Мы с Уйтманом покинули город до рассвета, так как свет кометы уже затмевал свет солнца, правильнее сказать, — когда ядро кометы стояло в зените.
На мосту около арки Мира нам пришлось ждать больше часа, пока удалось перейти на другой берег реки. Счастливцы, которым удалось попасть на аэропланы, давно уже выбрались, и теперь летали только огромные грузовые суда, на которых правительство вывозило бумаги из парламента и правительственных учреждений, золото из кладовых, государственного банка самых важных преступников.
Идти по полю было очень трудно. На каждом шагу попадались рытвины и норы, в которых жили дикари до появления кометы.
Я несколько раз проваливался в эти ямы и выбирался из них с большим трудом.
Кругом нас все поле было усеяно беглецами. Усталые, измученные люди тащили такие вещи, которые теперь им были совершенно не нужны.
В кустарниках, которые в багровом свете кометы казались кучами черного пепла от сожженной бумаги, сидели и лежали собственники скарба, связанного в узлы и валявшегося на мокрой земле. Мы догнали семью, отец которой нес пишущую машину, мать еле передвигала ноги, сгибаясь под узлом, из которого торчала ручка зонтика и угол золоченой рамы, сын нес клетку с птицами, а дочь роскошный букет бумажных цветов.
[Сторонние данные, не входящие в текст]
-- ==== Sys2Proof/Machine/Operands.lean ====
section
/-! DEFINITION. Number formats: codes, layouts, special values, exact values, rounding and the FP32 operations
(R123 to R147). -/

namespace Sys2Proof.Machine

/-! ### Format codes (R123) -/

def fInt4 : Nat := 0
def fInt8 : Nat := 1
def fInt16 : Nat := 2
def fInt32 : Nat := 3
def fE4M3 : Nat := 4
def fE5M2 : Nat := 5
def fFp16 : Nat := 6
def fBf16 : Nat := 7
def fFp32 : Nat := 8
def fMx4 : Nat := 9
def fMx6 : Nat := 10
def fT64 : Nat := 11
def fRaw : Nat := 15

/-- Lane classes of R97: 4-bit, 8-bit and 16-bit operands. -/
inductive LaneClass where | c4 | c8 | c16
deriving DecidableEq, Repr

def LaneClass.lanes : LaneClass → Nat
  | .c4 => 32
  | .c8 => 16
  | .c16 => 4

/-- Operand width of a class in bits. -/
def LaneClass.width : LaneClass → Nat
  | .c4 => 4
  | .c8 => 8
  | .c16 => 16

/-- The lane class of a platen operand format; none for the others (R123). T64 is a weight of every class. -/
def laneClass (f : Nat) : Option LaneClass :=
  if f = fInt4 ∨ f = fMx4 then some .c4
  else if f = fInt8 ∨ f = fE4M3 ∨ f = fE5M2 ∨ f = fMx6 then some .c8
  else if f = fInt16 ∨ f = fFp16 ∨ f = fBf16 then some .c16
  else none

/-- Element width in bits for the rule of R129. -/
def elemWidth (f : Nat) : Nat :=
  if f = fInt4 ∨ f = fMx4 then 4 else if f = fT64 then 2 else if f = fMx6 then 6
  else if f = fInt8 ∨ f = fE4M3 ∨ f = fE5M2 then 8 else if f = fInt16 ∨ f = fFp16 ∨ f = fBf16 then 16 else 32

/-- The weight format lies in the lane class of the activation format (R129). -/
def pairOk (a w : Nat) : Bool :=
  match laneClass a with
  | none => false
  | some c => decide (w = fT64) || ((laneClass w).isSome && decide (elemWidth w ≤ c.width))

/-- gmin of R123: the least exponent a platen operand of the format can carry (R112). -/
def gmin (f : Nat) : Int :=
  if f = fE4M3 then -9 else if f = fE5M2 then -16 else if f = fFp16 then -24 else if f = fBf16 then -140
  else if f = fFp32 then -149 else if f = fMx4 then -128 else if f = fMx6 then -130 else if f = fT64 then -127 else 0

/-- Twice the Amax of R123, so that 7.5 is an integer. -/
def amax2 (f : Nat) : Nat :=
  if f = fInt4 then 16 else if f = fInt8 then 256 else if f = fInt16 then 65536 else if f = fE4M3 then 896
  else if f = fE5M2 then 114688 else if f = fFp16 then 131008 else if f = fBf16 then 65280 else if f = fMx4 then 12
  else if f = fMx6 then 15 else if f = fT64 then 2 else 0

def isInt (f : Nat) : Bool := f = fInt4 || f = fInt8 || f = fInt16 || f = fInt32
def isMx (f : Nat) : Bool := f = fMx4 || f = fMx6
/-- Formats whose platen operands carry a scale exponent (R136). -/
def isScaled (f : Nat) : Bool := isMx f || f = fT64 || f = fBf16
/-- Formats of the vector unit (R161). -/
def isVector (f : Nat) : Bool :=
  f = fInt8 || f = fInt16 || f = fInt32 || f = fE4M3 || f = fE5M2 || f = fFp16 || f = fBf16 || f = fFp32

/-- Kind of an accumulation group (R133). -/
inductive GroupKind where | integer | exact | windowed
deriving DecidableEq, Repr

def groupKind (a w : Nat) : GroupKind :=
  if isInt a && isInt w then .integer else if isScaled a || isScaled w then .windowed else .exact

/-- The output formats a group kind allows (R133). -/
def outAllowed (k : GroupKind) (o : Nat) : Bool :=
  match k with
  | .integer => o = fInt32 || o = fRaw
  | _ => o = fFp32 || o = fFp16 || o = fBf16 || o = fRaw

/-- Unit length of a windowed pair: the shortest block among its scaled operands (R136). -/
def unitLen (a w : Nat) : Nat :=
  let l := fun f => if isMx f then 32 else if f = fBf16 then 16 else if f = fT64 then 64 else 1024
  min (l a) (l w)

/-- M_pair: the least integer with U × Amax(A) × Amax(W) < 2^M_pair (R136). -/
def mPair (a w : Nat) : Nat := Nat.log2 (unitLen a w * amax2 a * amax2 w / 4) + 1

/-! ### Exact values -/

/-- An exact value: NaN, infinity, or (−1)^neg × mag × 2^e. -/
inductive Val where
  | nan
  | inf (neg : Bool)
  | num (neg : Bool) (mag : Nat) (e : Int)
deriving DecidableEq, Repr

/-- The field layout of a floating-point format (R124). -/
structure FloatFmt where
  ebits : Nat
  mbits : Nat
  bias : Nat
deriving DecidableEq, Repr

def ffE4M3 : FloatFmt := ⟨4, 3, 7⟩
def ffE5M2 : FloatFmt := ⟨5, 2, 15⟩
def ffFp16 : FloatFmt := ⟨5, 10, 15⟩
def ffBf16 : FloatFmt := ⟨8, 7, 127⟩
def ffFp32 : FloatFmt := ⟨8, 23, 127⟩
def ffE2M1 : FloatFmt := ⟨2, 1, 1⟩
def ffE2M3 : FloatFmt := ⟨2, 3, 1⟩

/-- The finite reading of a bit pattern (R124). -/
def FloatFmt.finite (f : FloatFmt) (bits : Nat) : Val :=
  let frac := bits % 2 ^ f.mbits
  let ex := bits / 2 ^ f.mbits % 2 ^ f.ebits
  let neg := decide (bits / 2 ^ (f.mbits + f.ebits) % 2 = 1)
  if ex = 0 then .num neg frac (1 - (f.bias : Int) - f.mbits)
  else .num neg (2 ^ f.mbits + frac) ((ex : Int) - f.bias - f.mbits)

/-- An IEEE-like format: exponent all ones holds infinity and NaN (R125). -/
def FloatFmt.ieee (f : FloatFmt) (bits : Nat) : Val :=
  let frac := bits % 2 ^ f.mbits
  let ex := bits / 2 ^ f.mbits % 2 ^ f.ebits
  if ex = 2 ^ f.ebits - 1 then
    if frac = 0 then .inf (decide (bits / 2 ^ (f.mbits + f.ebits) % 2 = 1)) else .nan
  else f.finite bits

/-- Two's complement reading of a `w`-bit pattern. -/
def signedOf (w bits : Nat) : Int := if bits % 2 ^ w < 2 ^ (w - 1) then (bits % 2 ^ w : Nat) else (bits % 2 ^ w : Nat) - (2 ^ w : Nat)

def intVal (i : Int) : Val := .num (decide (i < 0)) i.natAbs 0

/-- The value of one element of a format, before any block scale (R123 to R125). -/
def elemVal (f bits : Nat) : Val :=
  if f = fInt4 then intVal (signedOf 4 bits)
  else if f = fInt8 then intVal (signedOf 8 bits)
  else if f = fInt16 then intVal (signedOf 16 bits)
  else if f = fInt32 then intVal (signedOf 32 bits)
  else if f = fE4M3 then (if bits % 128 = 127 then .nan else ffE4M3.finite bits)
  else if f = fE5M2 then ffE5M2.ieee bits
  else if f = fFp16 then ffFp16.ieee bits
  else if f = fBf16 then ffBf16.ieee bits
  else if f = fFp32 then ffFp32.ieee bits
  else if f = fMx4 then ffE2M1.finite bits
  else if f = fMx6 then ffE2M3.finite bits
  else .nan

/-- Multiply an exact value by 2^k. -/
def Val.scale (v : Val) (k : Int) : Val :=
  match v with
  | .num n m e => .num n m (e + k)
  | v => v

/-! ### Rounding -/

/-- `x / 2^n` rounded to nearest, ties to even. -/
def rneShift (x n : Nat) : Nat :=
  if n = 0 then x
  else
    let q := x / 2 ^ n
    let r := x % 2 ^ n
    if r > 2 ^ (n - 1) ∨ (r = 2 ^ (n - 1) ∧ q % 2 = 1) then q + 1 else q

/-- Bit length of a natural number. -/
def bitLen (x : Nat) : Nat := if x = 0 then 0 else Nat.log2 x + 1

/-- mag × 2^e in a format, to nearest even, subnormals kept, as the bits without the sign; the result may lie beyond the
largest finite pattern. -/
def FloatFmt.roundMag (f : FloatFmt) (mag : Nat) (e : Int) : Nat :=
  if mag = 0 then 0
  else
    let emin : Int := 1 - (f.bias : Int)
    let top : Int := e + bitLen mag - 1
    let q : Int := max top emin - f.mbits
    let sig := if q ≤ e then mag * 2 ^ (e - q).toNat else rneShift mag (q - e).toNat
    if sig < 2 ^ f.mbits then sig else ((q + f.mbits + f.bias).toNat) * 2 ^ f.mbits + (sig - 2 ^ f.mbits)

def FloatFmt.signBit (f : FloatFmt) (neg : Bool) : Nat := if neg then 2 ^ (f.ebits + f.mbits) else 0

/-- Canonical NaNs (R125). -/
def canonNan (f : Nat) : Nat :=
  if f = fE4M3 then 0x7F else if f = fE5M2 then 0x7E else if f = fFp16 then 0x7E00 else if f = fBf16 then 0x7FC0
  else 0x7FC00000

/-- A value rounded to an IEEE-like format: overflow gives infinity (R142). -/
def FloatFmt.encode (f : FloatFmt) (nan : Nat) (v : Val) : Nat :=
  let inf := (2 ^ f.ebits - 1) * 2 ^ f.mbits
  match v with
  | .nan => nan
  | .inf n => f.signBit n + inf
  | .num n m e => f.signBit n + min (f.roundMag m e) inf

/-- A value rounded to a format without infinity, saturated to its largest finite pattern (R142). -/
def FloatFmt.encodeSat (f : FloatFmt) (largest nan : Nat) (v : Val) : Nat :=
  match v with
  | .nan => nan
  | .inf n => f.signBit n + largest
  | .num n m e => f.signBit n + min (f.roundMag m e) largest

/-- A value rounded to an integer, ties to even. -/
def rneInt (neg : Bool) (mag : Nat) (e : Int) : Int :=
  let q : Nat := if 0 ≤ e then mag * 2 ^ e.toNat else rneShift mag (-e).toNat
  if neg then -(q : Int) else q

def clampInt (w : Nat) (x : Int) : Int := max (-(2 ^ (w - 1) : Int)) (min x (2 ^ (w - 1) - 1))

/-- The `w`-bit two's complement pattern of an integer. -/
def bitsOf (w : Nat) (x : Int) : Nat := (x % (2 ^ w : Nat)).toNat

/-- Conversion of an exact value to a vector-unit format (R142). -/
def encodeVal (f : Nat) (v : Val) : Nat :=
  if f = fE4M3 then ffE4M3.encodeSat 0x7E 0x7F v
  else if f = fE5M2 then ffE5M2.encode 0x7E v
  else if f = fFp16 then ffFp16.encode 0x7E00 v
  else if f = fBf16 then ffBf16.encode 0x7FC0 v
  else if f = fFp32 then ffFp32.encode 0x7FC00000 v
  else
    let w := if f = fInt4 then 4 else if f = fInt8 then 8 else if f = fInt16 then 16 else 32
    match v with
    | .nan => 0
    | .inf n => bitsOf w (if n then -(2 ^ (w - 1) : Int) else 2 ^ (w - 1) - 1)
    | .num n m e => bitsOf w (clampInt w (rneInt n m e))

/-- Bytes of one element of a vector-unit format. -/
def elemBytes (f : Nat) : Nat := if elemWidth f ≤ 8 then 1 else if elemWidth f = 16 then 2 else 4

/-! ### FP32 arithmetic (R143) -/

def f32nan : W32 := 0x7FC00000#32
def f32val (x : W32) : Val := ffFp32.ieee x.toNat
def f32of (v : Val) : W32 := BitVec.ofNat 32 (ffFp32.encode 0x7FC00000 v)
def f32int (i : Int) : W32 := f32of (intVal i)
Я думаю, эти люди умерли бы от испуга, если бы остались среди черной пустыни под красным небом без тех вещей, которые напоминали им о старом привычном мире.
— Ты уронила серебряную ложку, — сказал мужчина жене.
Уйтман поднял блестевшую ложку и его поблагодарили так горячо, как будто бы он оказал этим людям истинное благодеяние. Беглецы почти не разговаривали друг с другом. Каждый думал только о себе и не обращал на случайного спутника не больше внимания, чем на кустарник вдоль дороги.
Человечество разом рассыпалось на составляющие его живые единицы, походило на сухой песок, который развевает буря.
Красный свет кометы разрушил все скрепы, созданные в течении тысячелетий и казавшиеся вечными.